Google Stack Scanner App Promises No Bill Or Rebate Left Behind
Google may have a huge Google Maps update to get excited about today, but a new skunkworks project dubbed Stack could end up earning a spot on your Android homescreen thanks to its scanner-replacing AI. Taking photos of receipts, bills, documents, and other paperwork with a phone camera has become a quick'n'dirty workaround to keep a digital copy without having to dig out an actual scanner, but Stack promises to actually make sense of all those shots.
It starts with a snapshot of a receipt or other document, however that doesn't end up in your camera reel as normal. Instead, Stack automatically "scans" it – cropping and sharpening as appropriate – and gives it a name, then uses contextual image recognition to suggest what sort of categorization should be applied.
If it's a receipt, for example, Stack should organize it into the receipts folder. Take a photo of your driver's license, or work ID, however, and it'll get filed in the IDs folder. There are also Stacks for vehicles, bills and indeed any you choose to create yourself, and the app can upload copies to Google Drive as images so that they can be accessed in future even if you stop using Stack itself.
As you'd hope – and indeed expect, from a Google product – there's search built into all this.
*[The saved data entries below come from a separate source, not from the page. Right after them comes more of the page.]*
-- ==== Sys2Proof/Machine/Links.lean ====
section
/-!
DEFINITION. A link leaves service (R523, R524): its unacknowledged messages complete FENCED, its entries are freed, its epoch advances.
-/
namespace Sys2Proof.Machine
open Sys2Proof

/-- Engine behind an entry of the inbox: a link below 64, 128 + a link that has since been reset; 64 stands for none. -/
def inboxEngine (l : Nat) : Option Nat := if l = 64 then none else some (l % 128 / 8)

/-- STATE_CHANGE of a link's page (R529). -/
def linkChanged (s : State) (l : Nat) : State := raiseEvt s (pg clsLNK l) 0

/-- Answer or drop messages that a link gave up, counting those answered (R523). -/
def fenceMsgs (s : State) (e : Nat) (ep : BitVec 8) : List Msg → State
  | [] => s
  | m :: r => fenceMsgs (refuseMsg (if m.isRequest then bump s (pg clsPE e) 0x74 else s) m 1 ep) e ep r

/-- A bundle has lost its last active link: what still waits at its engine has no route (R525). -/
def strandMsgs (s : State) (e : Nat) : State :=
  if activeLinks s e ≠ [] then s
  else
    (s.txq.get [] e).foldl (fun s t => refuseMsg (bump s (pg clsPE e) 0x7C) t.msg 3 0) { s with txq := s.txq.put [] e [] }

/-- Take a link out of its bundle, into a state of R530 (R523 steps 1 to 3): every message with a flit not yet acknowledged, and the later
messages of the same streams at its engine, completes FENCED under the link's new epoch; the receiver's partial messages go. What waits for the bundle's last link is stranded (R525). -/
def linkDrop (s : State) (l st : Nat) : State :=
  let e := l / 8
  let k := link s l
  let q := s.txq.get [] e
  let begun (t : TxMsg) : Bool := t.link == some l
  let msgs := (k.replay.map (·.msgs)).flatten ++ (q.filter begun).map (·.msg)
  let streams := msgs.map Msg.streamKey
  let hit (t : TxMsg) : Bool := !begun t && streams.contains t.msg.streamKey
  let all := msgs ++ (q.filter hit).map (·.msg)
  let ep := (dom s (dLink l)).epoch + 1
  let s := { s with
    txq := s.txq.put [] e (q.filter (fun t => !begun t && !hit t))
    streams := s.streams.upd [] e (fun x => x.map (fun n => if n.link = l then { n with unacked := 0 } else n))
    inbox := s.inbox.map (fun x => if x.1 = l then (128 + l, x.2) else x) }
  let s := updLink s l (fun _ => { st, partner := k.partner, partnerLink := k.partnerLink, lanesOut := k.lanesOut, failed := k.failed })
  let s := updDom s (dLink l) (fun d => { d with epoch := ep, done := ep })
  let s := raiseEvt (linkChanged s l) (pg clsLNK l) 30
  strandMsgs (fenceMsgs (bump s (pg clsLNK l) 0x70 all.length) e ep all) e

end Sys2Proof.Machine
end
You can see all the scans in each stack, or search through the full scanned text if there's something you're hunting for in particular.
What might be most useful, though, is how the AI tries to work with scans proactively. It can spot things like "due date" or "total amount due" within the images, and flag those. That way, it's suggested, you might not inadvertently let a bill go unpaid, an ID expire without renewing it first, or a rebate form go unprocessed.
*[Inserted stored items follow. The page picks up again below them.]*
/-- The entries of a node's alias table from its weights; `none` where a NaN leaves one without a value (R169). -/
def aliasTable (ws : List Nat) : List (Option (Nat × Nat)) :=
  let n := ws.length
  let total := ws.foldl add32 0
  if (of32 total).isZero then List.replicate n (some (0xFFFFFFFF, 0))
  else
    let ps := ws.map (fun w => div32 (mul32 w (to32 (Val.ofInt n))) total)
    let idx := List.range n
    let a := aliasPairs (2 * n + 1)
      { p := ps.zipIdx.foldl (fun m e => Tab.put 0 m e.2 e.1) []
        small := idx.filter (fun i => below1 (ps.getD i 0))
        large := idx.filter (fun i => Val.one.le (of32 (ps.getD i 0))) }
    let a := (a.large ++ a.small).foldl (fun a l => { a with thr := a.thr.put none l (some 0x3F800000), al := a.al.put none l (some l) }) a
    idx.map (fun i => match a.thr.get none i, a.al.get none i with
      | some t, some l =>
        if Val.one.le (of32 t) then some (l, 0xFFFFFFFF)
        else match of32 t with
          | .fin neg m e => if neg && m != 0 then none else some (l, if 0 ≤ e + 32 then m * 2 ^ (e + 32).toNat else m / 2 ^ (-(e + 32)).toNat)
          | _ => none
      | _, _ => none)

/-- A free alias entry. -/
def freeEntry : Cm Nat := do
  let s ← get
  let (s, v) := takeFree s
  set s
  pure v

/-- Build the table of one node of the own partition (R169). -/
def SJob.buildNode (j : SJob) (v : Nat) : Cm Unit := do
  let s ← get
  let r ← j.node v
  if r.hasAlias && decide (r.deg > 256) then do
    j.reads r.part (j.weightReads r.deg)
    let ws ← j.weights r.part r.off r.deg
    let a := j.g.aliasTab + 8 * r.aliasOff
    let l ← collect (fun (e : Option (Nat × Nat)) => match e with
      | some x => pure (x.1 + x.2 * 2 ^ 32)
      | none => freeEntry) (aliasTable ws)
    if r.part = roleCoord s 3 then
      writeLocal j.c.die a (packN 8 l)
      modify (fun s => updSlot s j.c.key (fun t => { t with wrote := (a, 8 * r.deg) :: t.wrote }))

/-- Operand words of SMP_ALIAS_BUILD (R169). -/
def aliasSpec : CmdSpec :=
  { fields := [(4, 0, 2), (5, 0, 40), (7, 0, 32)], bad := fun w => [(at_ 7 0, cf w 7 0 32 == 0)] }

/-- Build the tables of the own partition's nodes (R169). DESIGN CHOICE (log entry 81): a module whose G coordinate is no partition's has no
node of the range, and builds nothing. -/
def SJob.build (j : SJob) : Cm Unit := do
  let s ← get
  let own := roleCoord s 3
  if own < j.g.count then
    each j.buildNode ((List.range (j.c.f 7 0 32)).map (fun i => j.g.first + own * j.g.size + j.c.f 5 0 40 + i))

/-- SMP_ALIAS_BUILD's effect (R160, R169, R187). -/
def aliasRun (c : Ctx) : Cm Stand := do
  smpTake c
  smpStand c (c.f 4 0 2) none

/-! ### Service, waiting commands, and helpers -/

/-- The command that engine e of a Pavilion serves: the oldest that it took and that waits for no commit (R160, R187). -/
def smpHead (s : State) (x : Nat) : Option Nat :=
  ((opList s).find? (fun e => e.2.joined.head? == some x && e.2.inService)).map (·.1)

/-- Is a command the one that its issuing engine serves? -/
def smpServed (s : State) (id : Nat) (o : Op) : Bool := o.joined.any (fun x => smpHead s x == some id)

/-- An engine serves a command that it has taken (R187). -/
def smpFinish (s : State) (id : Nat) : State :=
  match getOp s id, s.sworks.get none id with
  | some o, some w =>
    if o.unrun ∨ !smpServed s id o ∨ !euServes s o.eu then s
    else serveOp s id (fun c o => do
      let s ← get
      (if o.opcode = 0x66 then (smpJob s c w).build else (smpJob s c w).serve)
      modify (fun s => updOp { s with sworks := s.sworks.put none id none } id (fun o => { o with waits := o.waits - 1 })))
  | _, _ => s

/-- A command that waited for a commit of its descriptor goes on with the descriptor as it then stands (R160). -/
def smpResume (s : State) (id : Nat) : State :=
  match getOp s id, s.sworks.get none id with
  | some o, some w =>
    let p := o.joined.headD 0 / 2
    if o.inService ∨ ((page s (pg clsSMP p)).commitPending && graphPending s p o.cursor) then s
    else serveOp { s with sworks := s.sworks.put none id (some { w with graphs := (List.range 4).map (graphAct s p) }) } id (fun c _ => do
      ownOp c (fun o => { o with inService := true })
      smpFit c)
  | _, _ => s

/-- The commands of SMP[p] that waited for its commit go on (R160). -/
def smpPump (s : State) (p : Nat) : State :=
  ((unitOps s (.smp p)).filter (fun e => !e.2.inService)).foldl (fun s e => smpResume s e.1) s

/-- Descriptors named by the commands in service on a Pavilion's engines (R160): any of the four while a command's is not known. -/
def smpNamed (s : State) (p : Nat) : List Nat :=
  [0, 1].flatMap (fun e => match (smpHead s (2 * p + e)).bind (getOp s) with
    | some o => if o.cursor < 4 then [o.cursor] else List.range 4
    | none => [])

/-- SMP_GANG_JOIN (R187): engine e of Pavilion p, with a free queue entry, joins a command whose gang names the Pavilion. -/
def execSmpGangJoin (id : Nat) (p : Fin 16) (e : Fin 2) (s : State) : Host.Outcome State Fault Refusal :=
  .next (match getOp s id with
    | some o =>
      if 0x60 ≤ o.opcode ∧ o.opcode ≤ 0x65 ∧ bitOf (cf o.cmd.toNat 13 0 16) p ∧ !o.joined.contains (2 * p.val + e) ∧ smpFree s p e ∧
          o.inService ∧ euServes s (.smp p) ∧ (dom s (dPav p)).service = .inService then
        updOp s id (fun o => { o with joined := o.joined ++ [2 * p.val + e.val] })
      else s
    | none => s)

/-! ### Commands -/

def smpUnit (core : Nat) : EUnit := .smp (core / 32)

def smpDef (opc : Nat) : CmdDef := { opc, spec := smpSpec, eu := smpUnit, run := smpRun, touch := smpTouch }
def aliasDef : CmdDef := { opc := 0x66, spec := aliasSpec, eu := smpUnit, run := aliasRun }

/-- SMP_UNIFORM (R166, R184). -/
def execSmpUniform (t : Thr) (b : Body) (s : State) : Host.Outcome State Fault Refusal := .next (issueCmd t b (smpDef 0x60) s)
/-- SMP_ALIAS (R167, R184). -/
def execSmpAlias (t : Thr) (b : Body) (s : State) : Host.Outcome State Fault Refusal := .next (issueCmd t b (smpDef 0x61) s)
/-- SMP_RESERVOIR (R170, R184). -/
def execSmpReservoir (t : Thr) (b : Body) (s : State) : Host.Outcome State Fault Refusal := .next (issueCmd t b (smpDef 0x62) s)
/-- SMP_LAYERWISE (R171, R184). -/
def execSmpLayerwise (t : Thr) (b : Body) (s : State) : Host.Outcome State Fault Refusal := .next (issueCmd t b (smpDef 0x63) s)
/-- SMP_WALK2 (R172, R184). -/
def execSmpWalk2 (t : Thr) (b : Body) (s : State) : Host.Outcome State Fault Refusal := .next (issueCmd t b (smpDef 0x64) s)
/-- SMP_TEMPORAL (R173, R184). -/
def execSmpTemporal (t : Thr) (b : Body) (s : State) : Host.Outcome State Fault Refusal := .next (issueCmd t b (smpDef 0x65) s)
/-- SMP_ALIAS_BUILD (R169). -/
def execSmpAliasBuild (t : Thr) (b : Body) (s : State) : Host.Outcome State Fault Refusal := .next (issueCmd t b aliasDef s)

end Sys2Proof.Machine
end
It's the handiwork of Christopher Pedregal and a team he leads in Area 120, Google's in-house incubator. Pedregal has some background with this sort of thing: indeed, his education startup, Socratic, was using computer vision and language understanding when it was acquired by Google. Throw in some talent from the DocAI team at Google Cloud, and Stack was born.
Since anything promising to keep IDs and other content safe probably needs extra security too, Stack supports optional face or fingerprint biometrics before you can access the app. It's a free download today, though you'll need an Android device at this stage.